THE TASK >> Whenever a line in the entries below contains the string "hused", copy that line.

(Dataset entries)
****************************************
theorem initEffect_inv (hs : s.Inv) (hr : s.resetAsserted = false) :
    State.Inv { initEffect s with pending := none } where
  consistent := by
    obtain ⟨-, herr, hcode⟩ := (consistent_iff s).1 hs.consistent
    exact (consistent_iff _).2 ⟨fun _ => rfl, herr, hcode⟩
  recorded := hs.recorded
  accepted := by simp
  length := fun _ => (by decide : (0 : Count).toNat < 2 ^ 61)
  tail := rfl
  held := fun hheld => absurd (hr.symm.trans hheld) Bool.false_ne_true

theorem finalEffect_inv (hs : s.Inv) (hr : s.resetAsserted = false) :
    State.Inv { finalEffect s with pending := none } where
  consistent := by
    obtain ⟨-, herr, hcode⟩ := (consistent_iff s).1 hs.consistent
    exact (consistent_iff _).2 ⟨by simp, herr, hcode⟩
  recorded := hs.recorded
  accepted := by simp
  length := hs.length
  tail := hs.tail
  held := fun hheld => absurd (hr.symm.trans hheld) Bool.false_ne_true

/-- USED after an accepted UPDATE: 0 after a full block, n after a shorter one (R92). -/
theorem updateEffect_used_toNat (n : BitVec 7) (hzero : s.used = 0) :
    (updateEffect n s).used.toNat = n.toNat % 64 := by
  rw [updateEffect_used]
  split
  next hfull =>
    have h : n.toNat = 64 := hfull
    rw [hzero, h]
    rfl
  next => rw [BitVec.toNat_setWidth]

theorem updateEffect_inv {n : BitVec 7} (hs : s.Inv) (hr : s.resetAsserted = false) (hphase : s.phase = .absorb)
    (hn : n.toNat ≤ 64) : State.Inv { updateEffect n s with pending := none } := by
  obtain ⟨hused, herr, hcode⟩ := (consistent_iff s).1 hs.consistent
  have hzero : s.used = 0 := hused hphase
  refine ⟨(consistent_iff _).2 ⟨fun hp => ?used, ?err, ?code⟩, ?recorded, by simp, ?length, ?tail, ?held⟩
  case used =>
    by_cases hfull : byteCount n = 64
    · simpa [hfull] using hzero
    · simp [hfull] at hp
  case err => simpa using herr
  case code => simpa using hcode
  case recorded => simpa using hs.recorded
  case length =>
    intro hlovf
    simp only [updateEffect_lovf, lovfAfter, Bool.or_eq_false_iff, exactTotal, byteCount] at hlovf
    have hbound := of_decide_eq_false hlovf.2
    simp only [updateEffect_count, countAfter_toNat]
    omega
  case tail =>
    have htail : s.count.toNat % 64 = 0 := by
      rw [← hs.tail, hzero]
      rfl
    simp only [updateEffect_used_toNat n hzero, updateEffect_count, countAfter_toNat]
    omega
  case held => simp [hr]

/-- The engine's step keeps the invariant (R90). -/
theorem exec_inv {t : State} {i : Instr} (hs : s.Inv) (hr : s.resetAsserted = false) (h : exec i s = .next t) :
    t.Inv := by
  obtain ⟨-, hwf, hallowed, rfl⟩ := (exec_eq_next i s t).1 h
  cases i with
  | init => exact initEffect_inv hs hr
  | update n => exact updateEffect_inv hs hr ((allowed_update_iff n s.phase).1 hallowed) (of_decide_eq_true hwf)
  | final => exact finalEffect_inv hs hr

/-! ### The writes of the window -/

theorem errorCode_number_range (c : ErrorCode) : c.number ≠ 0 ∧ c.number.toNat ≤ 4 := by
  cases c <;> decide

theorem raiseCmdError_inv (c : ErrorCode) (hs : s.Inv) (hr : s.resetAsserted = false) : (raiseCmdError c s).Inv := by
  obtain ⟨hused, herr, hcode⟩ := (consistent_iff s).1 hs.consistent
  obtain ⟨hne, hle⟩ := errorCode_number_range c
  refine ⟨(consistent_iff _).2 ⟨hused, by simp, ?code⟩, fun _ => ?recorded, hs.accepted, hs.length, hs.tail,
    fun hheld => absurd (hr.symm.trans hheld) Bool.false_ne_true⟩
  case code =>
    rw [raiseCmdError_errCode]
    split
    next => exact hcode
    next => exact hle
  case recorded =>
    rw [raiseCmdError_errCode]
    split
    next herr => exact hs.recorded herr
    next => exact hne

theorem issueCommand_inv (v : Word) (hs : s.Inv) (hr : s.resetAsserted = false) : (issueCommand v s).Inv := by
  obtain ⟨-, h⟩ | ⟨-, c, -, h⟩ | ⟨-, i, -, -, h⟩ | ⟨-, i, hd, ha, h⟩ := issueCommand_cases v s <;> rw [h]
  · exact raiseCmdError_inv _ hs hr
  · exact raiseCmdError_inv _ hs hr
  · exact raiseCmdError_inv _ hs hr
  · have haccepted : ∀ j, some i = some j → j.wf = true ∧ allowed j s.phase = true := by
      rintro j ⟨⟩
      exact ⟨((decode_eq_command_iff_encode v i).1 hd).1, ha⟩
    exact ⟨hs.consistent, hs.recorded, haccepted, hs.length, hs.tail,
      fun hheld => absurd (hr.symm.trans hheld) Bool.false_ne_true⟩

theorem clearError_inv (hs : s.Inv) (hr : s.resetAsserted = false) : (clearError s).Inv := by
  obtain ⟨hused, -, -⟩ := (consistent_iff s).1 hs.consistent
  exact ⟨(consistent_iff _).2 ⟨hused, fun _ => rfl, by simp⟩, by simp, hs.accepted, hs.length, hs.tail,
    fun hheld => absurd (hr.symm.trans hheld) Bool.false_ne_true⟩

theorem writeStatus_inv (v : Word) (hs : s.Inv) (hr : s.resetAsserted = false) : (writeStatus v s).Inv := by
  rw [writeStatus]
  split
  · exact clearError_inv hs hr
  · exact hs

/-- Outside reset the invariant says nothing of BUF. -/
theorem State.Inv.withBuf (hs : s.Inv) (hr : s.resetAsserted = false) (buf : Buffer) :
    State.Inv { s with buf := buf } :=
  ⟨hs.consistent, hs.recorded, hs.accepted, hs.length, hs.tail,
    fun hheld => absurd (hr.symm.trans hheld) Bool.false_ne_true⟩

theorem writeData_inv (j : Fin 16) (v : Word) (hs : s.Inv) (hr : s.resetAsserted = false) : (writeData j v s).Inv := by
  rw [writeData]
  split
  · exact raiseCmdError_inv _ hs hr
  · exact hs.withBuf hr _

end

theorem State.Inv.withInputs {s : State} (hs : s.Inv) (rest : List Event) : (withInputs rest s).Inv :=
  (SameEngine.outside s rest s.responses s.draws).inv hs

theorem State.Inv.respond {s : State} (hs : s.Inv) (r : BusResponse) : (respond r s).Inv :=
  (SameEngine.outside s s.inputs (r :: s.responses) s.draws).inv hs
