-- ==== Sys2Proof/Word.lean ====
section
/-! DEFINITION. The word types of the chippy CHIP-8 core (rules R8, R21, R24 to R30, R50).
Every value of the machine is an unsigned integer of a stated width (R8): a bit vector where the spec adds, masks or
shifts it, a `Fin` where it is an index into an array of the machine. -/

namespace Sys2Proof

/-- Eight bits: a general register, a timer, a memory byte, the immediate `kk` (R21, R27, R32, R73). -/
abbrev Byte := BitVec 8

/-- Sixteen bits: `pc`, `I`, a stack slot, an opcode word (R24, R25, R26, R70). -/
abbrev Word := BitVec 16

/-- The 12-bit address field `nnn` (R71, R73). -/
abbrev Addr := BitVec 12

/-- A general-register index `x` or `y`: V0 to VF (R21, R81). -/
abbrev Reg := Fin 16

/-- A key number, 0x0 to 0xF (R30). -/
abbrev Key := Fin 16

/-- An index of the display buffer, `64 * py + px`, 0 to 2047 (R29). -/
abbrev Pixel := Fin 2048

/-- The number of rows of a sprite, the field `n` of `DRW`, 0 to 15 (R73). -/
abbrev Rows := Fin 16

end Sys2Proof
end

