-- ==== Sys2Proof/Machine/Draw.lean ====
section
/-! DEFINITION. The display: clear, and the sprite draw with its collision comparator (rules R29, R140 to R143). -/

namespace Sys2Proof.Machine

/-! ## The cells of a sprite (R141) -/

/-- The cell of the pixel at column `px` and row `py`, both unbounded, under an edge policy: `64 * py + px` where both are in
range, else nothing (`clip`) or the cell of the reduced coordinates (`wrap`) (R141). -/
def pixelAt (p : Config.EdgePolicy) (px py : Nat) : Option Pixel :=
  match p with
  | .clip => if h : px ≤ 63 ∧ py ≤ 31 then some ⟨64 * py + px, by omega⟩ else none
  | .wrap => some ⟨64 * (py % 32) + px % 64, by omega⟩

/-- The columns of a sprite row, leftmost first (R141). -/
def spriteColumns : List Nat := [0, 1, 2, 3, 4, 5, 6, 7]

/-- The cells of the set bits of one sprite row; bit 7 is the leftmost pixel, column 0 (R141). -/
def rowCells (p : Config.EdgePolicy) (vx py : Nat) (b : Byte) : List Pixel :=
  spriteColumns.filterMap (fun col => if b.getLsbD (7 - col) then pixelAt p (vx + col) py else none)

/-- The cells a sprite touches, row by row from row `py` down: its set bits that are not dropped (R141). -/
def spriteCells (p : Config.EdgePolicy) (vx : Nat) : Nat → List Byte → List Pixel
  | _, [] => []
  | py, b :: rows => rowCells p vx py b ++ spriteCells p vx (py + 1) rows

/-- XORs the cells into the display one after the other; the collision bit is set when a lit cell becomes unlit (R141). -/
def drawCells : Display → Bool → List Pixel → Display × Bool
  | d, hit, [] => (d, hit)
  | d, hit, c :: cells => drawCells (d.toggle c) (hit || decide (c ∈ d)) cells

/-- The draw of a sprite's rows at (Vx, Vy) under an edge policy: the display, then VF, last (R141). -/
def drawSprite (p : Config.EdgePolicy) (x y : Reg) (rows : List Byte) (s : State) : State :=
  let drawn := drawCells s.display false (spriteCells p (s.reg x).toNat (s.reg y).toNat rows)
  (s.setDisplay drawn.1).setFlag (collisionFlag drawn.2)

/-! ## The instructions -/

/-- `CLS` (R140). -/
def execCls (s : State) : Result := .next (s.advance.setDisplay [])

/-- `DRW Vx, Vy, n`: faults, with nothing drawn, where one of the `n` sprite bytes lies above 0xFFF (R57, R141). -/
def execDrw (x y : Reg) (n : Rows) (s : State) : Result :=
  match s.bytesAtIndex n.val with
  | none => raise (.outOfBoundsAccess s.pc .data)
  | some rows => .next (drawSprite Config.edgePolicy x y rows s.advance)

end Sys2Proof.Machine
end

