-- ==== Sys2Proof/Safety.lean ====
section
/-! DEFINITION. The terms claims are stated in: the invariant (R37), runs of steps and environment actions (R62, R97, R191), and
what an instruction leaves unchanged, part by part of the state, each said through the read of that part. -/

namespace Sys2Proof.Machine

/-! ## The invariant -/

/-- Every live stack slot holds an address 0x0002 to 0x1000, since `CALL` is its only writer (R37). -/
def State.stackLive (s : State) : Prop :=
  ∀ k : Fin 16, k.val < s.sp.val → 2 ≤ (s.slot k).toNat ∧ (s.slot k).toNat ≤ 0x1000

/-- The invariant: the bounds of rule R37 that the types of `State` do not carry already (the live stack slots), and the
canonical forms of the two lists of the state. -/
structure State.Inv (s : State) : Prop where
  memory  : Memory.wf s.mem
  display : Display.wf s.display
  stack   : s.stackLive

/-! ## Runs -/

/-- What can happen next: a step, or an environment action between two steps (R191). -/
inductive Event where
  | step
  | act (a : HostAction)
  deriving DecidableEq, Repr

/-- The outcome of an event in a machine whose parameter `FONT` is `font`. -/
def event (font : Config.Font) (e : Event) (s : State) : Result :=
  match e with
  | .step => Machine.step s
  | .act a => hostAct font a s

/-- The states of runs of a machine whose parameter `FONT` is `font`: a reset with some image, then any interleaving of steps and environment actions (R97, R191). -/
inductive Reachable (font : Config.Font) : State → Prop where
  | start {rom : List Byte} {s₀ s : State} : resetWith font rom s₀ = .next s → Reachable font s
  | event {e : Event} {s s' : State} : Reachable font s → Machine.event font e s = .next s' → Reachable font s'

/-- A state from which the next `n` steps all return `Ok` (R97): a safe run of `n` steps. -/
def RunsOk : Nat → State → Prop
  | 0, _ => True
  | n + 1, s => ∃ s', step s = .next s' ∧ RunsOk n s'

/-! ## Which instructions do what (R23, R38, R185) -/

/-- The six instructions that write VF as a flag (R23). -/
def writesFlag (i : Instr) : Bool :=
  match i with
  | .addReg _ _ | .sub _ _ | .shr _ _ | .subn _ _ | .shl _ _ | .drw _ _ _ => true
  | .cls | .ret | .jp _ | .call _ | .seImm _ _ | .sneImm _ _ | .seReg _ _ | .ldImm _ _ | .addImm _ _ => false
  | .ldReg _ _ | .orReg _ _ | .andReg _ _ | .xorReg _ _ | .sneReg _ _ | .ldI _ | .jpV0 _ | .rnd _ _ => false
  | .skp _ | .sknp _ | .ldVxDt _ | .ldVxK _ | .ldDtVx _ | .ldStVx _ | .addI _ | .ldF _ | .ldB _ => false
  | .ldMemVx _ | .ldVxMem _ => false

/-- `r` is a destination register the instruction names (R38); `LD Vx, [I]` names V0 to Vx. -/
def namesDest (i : Instr) (r : Reg) : Prop :=
  match i with
  | .ldImm x _ | .addImm x _ | .ldReg x _ | .orReg x _ | .andReg x _ | .xorReg x _ | .addReg x _ => r = x
  | .sub x _ | .shr x _ | .subn x _ | .shl x _ | .rnd x _ | .ldVxDt x => r = x
  | .ldVxMem x => r ≤ x
  | .cls | .ret | .jp _ | .call _ | .seImm _ _ | .sneImm _ _ | .seReg _ _ | .sneReg _ _ | .ldI _ | .jpV0 _ => False
  | .drw _ _ _ | .skp _ | .sknp _ | .ldVxK _ | .ldDtVx _ | .ldStVx _ | .addI _ | .ldF _ | .ldB _ | .ldMemVx _ => False

/-- The eight instructions that have a fault of their own (R185). -/
def canFault (i : Instr) : Bool :=
  match i with
  | .ret | .call _ | .drw _ _ _ | .skp _ | .sknp _ | .ldB _ | .ldMemVx _ | .ldVxMem _ => true
  | .cls | .jp _ | .seImm _ _ | .sneImm _ _ | .seReg _ _ | .ldImm _ _ | .addImm _ _ | .ldReg _ _ | .orReg _ _ => false
  | .andReg _ _ | .xorReg _ _ | .addReg _ _ | .sub _ _ | .shr _ _ | .subn _ _ | .shl _ _ | .sneReg _ _ => false
  | .ldI _ | .jpV0 _ | .rnd _ _ | .ldVxDt _ | .ldVxK _ | .ldDtVx _ | .ldStVx _ | .addI _ | .ldF _ => false

/-! ## The cells a sprite touches (R141), said without the model's draw -/

/-- The pixel at column `px` and row `py` lands on the cell `c` under the edge policy `p` (R141). -/
def LandsOn (p : Config.EdgePolicy) (px py : Nat) (c : Pixel) : Prop :=
  match p with
  | .clip => px ≤ 63 ∧ py ≤ 31 ∧ c.val = 64 * py + px
  | .wrap => c.val = 64 * (py % 32) + px % 64

/-- The sprite with these rows, its top-left pixel at column `vx` and row `vy`, touches the cell `c`: bit `7 - col` of some row is
set and its pixel lands there (R141, R142). -/
def Touches (p : Config.EdgePolicy) (vx vy : Nat) (rows : List Byte) (c : Pixel) : Prop :=
  ∃ row col b, rows[row]? = some b ∧ col < 8 ∧ b.getLsbD (7 - col) = true ∧ LandsOn p (vx + col) (vy + row) c

/-! ## What is left unchanged -/

/-- Every general register but those in `except` is unchanged. -/
def KeepsRegsBut (except : List Reg) (s t : State) : Prop := ∀ r : Reg, r ∉ except → t.reg r = s.reg r

/-- Every general register, VF among them, is unchanged. -/
def KeepsRegs (s t : State) : Prop := ∀ r : Reg, t.reg r = s.reg r

/-- I is unchanged. -/
def KeepsIndex (s t : State) : Prop := t.index = s.index

/-- The stack pointer and every stack slot are unchanged. -/
def KeepsStack (s t : State) : Prop := t.sp = s.sp ∧ ∀ k : Fin 16, t.slot k = s.slot k

/-- DT and ST are unchanged. -/
def KeepsTimers (s t : State) : Prop := t.dt = s.dt ∧ t.st = s.st

/-- Every display cell is unchanged. -/
def KeepsDisplay (s t : State) : Prop := ∀ c : Pixel, t.pixel c = s.pixel c

/-- Every key is unchanged. -/
def KeepsKeypad (s t : State) : Prop := ∀ k : Key, t.key k = s.key k

/-- `wait_key` is unchanged. -/
def KeepsWait (s t : State) : Prop := t.waitKey = s.waitKey

/-- Every byte of memory reads as before. -/
def KeepsMemory (s t : State) : Prop := ∀ a : Nat, t.memRead a = s.memRead a

/-- Every byte of memory outside the `n` bytes from address `a` reads as before. -/
def KeepsMemoryOutside (a n : Nat) (s t : State) : Prop := ∀ b : Nat, b < a ∨ a + n ≤ b → t.memRead b = s.memRead b

/-- No random byte has been drawn: the model's own counter is unchanged. -/
def KeepsDraws (s t : State) : Prop := t.draws = s.draws

/-- Everything but the general registers and pc is unchanged. -/
structure OnlyRegsAndPc (s t : State) : Prop where
  index   : KeepsIndex s t
  stack   : KeepsStack s t
  timers  : KeepsTimers s t
  display : KeepsDisplay s t
  keypad  : KeepsKeypad s t
  wait    : KeepsWait s t
  memory  : KeepsMemory s t
  draws   : KeepsDraws s t

/-- Everything but pc is unchanged. -/
structure OnlyPc (s t : State) : Prop where
  regs : KeepsRegs s t
  rest : OnlyRegsAndPc s t

end Sys2Proof.Machine
end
****************************************
EXERCISE SOLUTION >>
  obtain ⟨hused, herr, hcode⟩ := (consistent_iff s).1 hs.consistent
  have hzero : s.used = 0 := hused hphase
  obtain ⟨hused, herr, hcode⟩ := (consistent_iff s).1 hs.consistent
  refine ⟨(consistent_iff _).2 ⟨hused, by simp, ?code⟩, fun _ => ?recorded, hs.accepted, hs.length, hs.tail,
  obtain ⟨hused, -, -⟩ := (consistent_iff s).1 hs.consistent
  exact ⟨(consistent_iff _).2 ⟨hused, fun _ => rfl, by simp⟩, by simp, hs.accepted, hs.length, hs.tail,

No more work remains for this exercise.